D’autant que si le chiffon noir se mue à nouveau ces jours en chiffon rouge, c’est seulement parce qu’une simple motion a été déposée au Grand conseil argovien, autrement dit nulle part. Certes, on peut présager sans risque, vu le panurgisme des parlements cantonaux et leur goût pour les vaines polémiques leur assurant une visibilité disproportionnée, que la couardise argovienne va essaimer ici ou là. Et que l’infernal dichotomie n’a pas fini de pomper du bon oxygène démocratique.

Vous estimez par exemple que les femmes portant la burqa en Suisse ne sont qu’un poignée et qu’il n’y a pas là de quoi fouetter ne serait-ce qu’un chat? Islamophilie béate! Il se trouvera bien quelqu’un pour vous signalez ceci: ce petit nombre est justement la preuve que la burqa se situe à l’extrême lisière de l’Islam, se veut le signe d’un radicalisme d’autant plus violent et intolérable qu’ultra minoritaire.

Vous considérez, d’un autre côté, que le port plus ou moins forcé de la burqa est un insupportable affront fait aux femmes, un symbole d’un autre âge, celui où un patriarcat bien compris asservissait toutes et chacune? Islamophobie paranoïaque! Vous ne connaissez rien à la grandeur, au bonheur qu’on peut trouver dans la fidélité, la chasteté, la soumission éternelle à un seul et même homme, toutes grandes et belles choses dont notre Occident chrétien et si décadent n’a plus idée.
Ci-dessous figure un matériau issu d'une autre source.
-- ==== Sys2Proof/Certificates/Slice0/Obligations.lean ====
section
/-! DEFINITION. The statements, from the numbered rules of spec/. A conclusion of the form
`exec i s = .next { s with … }` says the whole next state: every field it does not name is as before. -/

section

open Sys2Proof Sys2Proof.Machine

/-! ### Command words -/

/-- R112: the word of every row of the opcode map decodes to its operation, whatever its operand. -/
def Obligations.OpcodeMapDecodes : Prop :=
  decodeWord 0x00000000#32 = .ok .nop ∧
  decodeWord 0x10000000#32 = .ok .lb1p64k ∧
  decodeWord 0x11000000#32 = .ok .lb1p1k ∧
  (∀ f : Nibble, decodeWord (0x12000000#32 ||| f.setWidth 32) = .ok (.lb2p64k f)) ∧
  (∀ f : Nibble, decodeWord (0x13000000#32 ||| f.setWidth 32) = .ok (.lb2p1k f)) ∧
  decodeWord 0x14000000#32 = .ok (.lb8p false) ∧
  decodeWord 0x14000001#32 = .ok (.lb8p true) ∧
  decodeWord 0x1F000000#32 = .ok .lbAuto ∧
  decodeWord 0x20000000#32 = .ok .pl1p64k ∧
  decodeWord 0x21000000#32 = .ok .pl1p1k ∧
  decodeWord 0x22000000#32 = .ok .pl2p64k ∧
  decodeWord 0x23000000#32 = .ok .pl2p1k ∧
  decodeWord 0x24000000#32 = .ok .pl8p ∧
  decodeWord 0x2F000000#32 = .ok .plAuto ∧
  decodeWord 0x30000000#32 = .ok .diff ∧
  (∀ u : BitVec 8, u.toNat < 2 →
    decodeWord (0x40000000#32 ||| u.setWidth 32 <<< 16) = .ok (.lqCurrent u) ∧
    decodeWord (0x41000000#32 ||| u.setWidth 32 <<< 16) = .ok (.lqWrite u) ∧
    decodeWord (0x42000000#32 ||| u.setWidth 32 <<< 16) = .ok (.lqCommit u) ∧
    decodeWord (0x43000000#32 ||| u.setWidth 32 <<< 16) = .ok (.lqRead u) ∧
    decodeWord (0x44000000#32 ||| u.setWidth 32 <<< 16) = .ok (.lqReset u) ∧
    decodeWord (0x50000000#32 ||| u.setWidth 32 <<< 16) = .ok (.fetch u)) ∧
  decodeWord 0x51000000#32 = .ok .feed ∧
  decodeWord 0x52000000#32 = .ok .maskBuild ∧
  decodeWord 0x60000000#32 = .ok .updStart ∧
  decodeWord 0x61000000#32 = .ok .prep ∧
  decodeWord 0x62000000#32 = .ok .frameDone ∧
  decodeWord 0x63000000#32 = .ok .updAck

/-- R110 to R112, R119: a word decodes to an operation exactly when the operation is well formed and the word is its
encoding: no bit of a command word is dropped, and no two words share an operation. -/
def Obligations.DecodeIffEncode : Prop :=
  ∀ (w : Word) (i : Instr), decodeWord w = .ok i ↔ i.WellFormed ∧ encode i = w

/-- R119: every reserved word is named for what is wrong with it, and writing one to a command port is refused. -/
def Obligations.ReservedWordsRefused : Prop :=
  (∀ w : Word, opcField w ∉ ([0x00, 0x10, 0x11, 0x12, 0x13, 0x14, 0x1F, 0x20, 0x21, 0x22, 0x23, 0x24, 0x2F, 0x30,
      0x40, 0x41, 0x42, 0x43, 0x44, 0x50, 0x51, 0x52, 0x60, 0x61, 0x62, 0x63] : List (BitVec 8)) →
    decodeWord w = .error .unknownOpcode) ∧
  (∀ w : Word, opcField w ∈ ([0x00, 0x10, 0x11, 0x12, 0x13, 0x14, 0x1F, 0x20, 0x21, 0x22, 0x23, 0x24, 0x2F, 0x30,
      0x51, 0x52, 0x60, 0x61, 0x62, 0x63] : List (BitVec 8)) → unitField w ≠ 0#8 →
    decodeWord w = .error .unitNotZero) ∧
  (∀ w : Word, opcField w ∈ ([0x00, 0x10, 0x11, 0x1F, 0x20, 0x21, 0x22, 0x23, 0x24, 0x2F, 0x30, 0x51, 0x52, 0x60,
      0x61, 0x62, 0x63] : List (BitVec 8)) → unitField w = 0#8 → argField w ≠ 0#16 →
    decodeWord w = .error .argNotZero) ∧
  (∀ w : Word, opcField w = 0x12#8 ∨ opcField w = 0x13#8 → unitField w = 0#8 → 16 ≤ (argField w).toNat →
    decodeWord w = .error .argNotZero) ∧
  (∀ w : Word, opcField w = 0x14#8 → unitField w = 0#8 → 2 ≤ (argField w).toNat →
    decodeWord w = .error .argNotZero) ∧
  (∀ w : Word, opcField w ∈ ([0x40, 0x41, 0x42, 0x43, 0x44, 0x50] : List (BitVec 8)) → 2 ≤ (unitField w).toNat →
    decodeWord w = .error .unitOutOfRange) ∧
  (∀ w : Word, opcField w ∈ ([0x40, 0x41, 0x42, 0x43, 0x44, 0x50] : List (BitVec 8)) → (unitField w).toNat < 2 →
    argField w ≠ 0#16 → decodeWord w = .error .argNotZero) ∧
  (∀ (s : State) (p : Port) (w : Word) (why : Reserved), nextCommand s p w → decodeWord w = .error why →
    step s = .refused (.reservedCommand why))

/-- R36, R110: when the next input is a command word on a port, the step executes the operation the word decodes to,
for that port's agent; and the word the model's host places is the next one executed, on a port R120 lets issue it.
That inputs arrive in an inbox is the model's (log 5). -/
def Obligations.StepRunsCommand : Prop :=
  (∀ (s : State) (rest : List Event) (p : Port) (w : Word) (i : Instr),
    s.inbox = commandEvent s.cfg p w :: rest → decodeWord w = .ok i →
      step s = exec i { s with inbox := rest, issuer := p }) ∧
  ∀ (s : State) (nbits w : Nat) (i : Instr), decodeTableWord nbits w = some i →
    ∃ p ∈ legalPorts i, step (s.withFetchWord nbits w) = exec i { s with issuer := p }

/-- R120, and R224's busy lane: a well-formed operation is refused on a port that may not issue it, then on a lane
whose `FETCH` is in progress, then in a sequencer state that does not allow it; otherwise it is not refused for any
of the three. -/
def Obligations.LegalityOfOperations : Prop :=
  ∀ (i : Instr) (s : State), i.WellFormed →
    (s.issuer ∉ legalPorts i → exec i s = .refused .portNotAllowed) ∧
    (s.issuer ∈ legalPorts i → issuerHeld s = true → exec i s = .refused .laneBusy) ∧
    (s.issuer ∈ legalPorts i → issuerHeld s = false → (∃ q, legalSeq i = some q ∧ s.seq ≠ q) →
      exec i s = .refused .seqNotAllowed) ∧
    (s.issuer ∈ legalPorts i → issuerHeld s = false → (∀ q, legalSeq i = some q → s.seq = q) →
      exec i s ≠ .refused .portNotAllowed ∧ exec i s ≠ .refused .laneBusy ∧ exec i s ≠ .refused .seqNotAllowed)

/-! ### Reset -/

/-- R54, R290, R291: the reset input, in any state, leaves the values of the table; `MEM` and the parameters are
untouched. `State.reset` has those values too. -/
def Obligations.ResetValues : Prop :=
  (∀ (s : State) (rest : List Event), s.inbox = .reset :: rest →
    ∃ t, step s = .next t ∧ AtReset t ∧ t.mem = s.mem ∧ t.cfg = s.cfg) ∧
  AtReset State.reset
Vous trouvez, à contrario, que les partisans sectaires de la burqa n’ont pas plus à voir avec l’Islam que les bigots-fachos d’Ecône avec l’Eglise catholique? Islamophilie béate! Vous oubliez que l’inquisition n’existe plus depuis quelques siècles, vous ne voulez pas voir les attentats quotidiens, qui frappent toujours des innocents, et sont toujours commis au nom de ce même islamisme qui prône la burqa.

A ce propos, vous considérez que de bonnes musulmanes drapées et masquées jusqu’aux orteils se faisant exploser dans la foule, ça s’est déjà vu, et que donc interdire la burqa n’est qu’une simple et juste mesure de sécurité publique. Islamophobie paranoïaque! Le spécialiste des religions Stéphane Lathion le rappelle dans Le Temps: 90% des musulmans aspirent à vivre «comme des Suisses», et tout à fait «démocratiquement». S’exclamer à cet instant du débat «Seulement?» ne fera qu’aggraver la mauvaise pente de l’islamophobie et de la paranoïa.

Que faire alors? Plutôt que se voiler la face, prendre peut-être de la hauteur, relire pourquoi pas Levinas, le philosophe qui considère le visage comme une trouée dans la totalité du mal, comme l’irruption miraculeuse venant saper la persistance de mon égoïsme.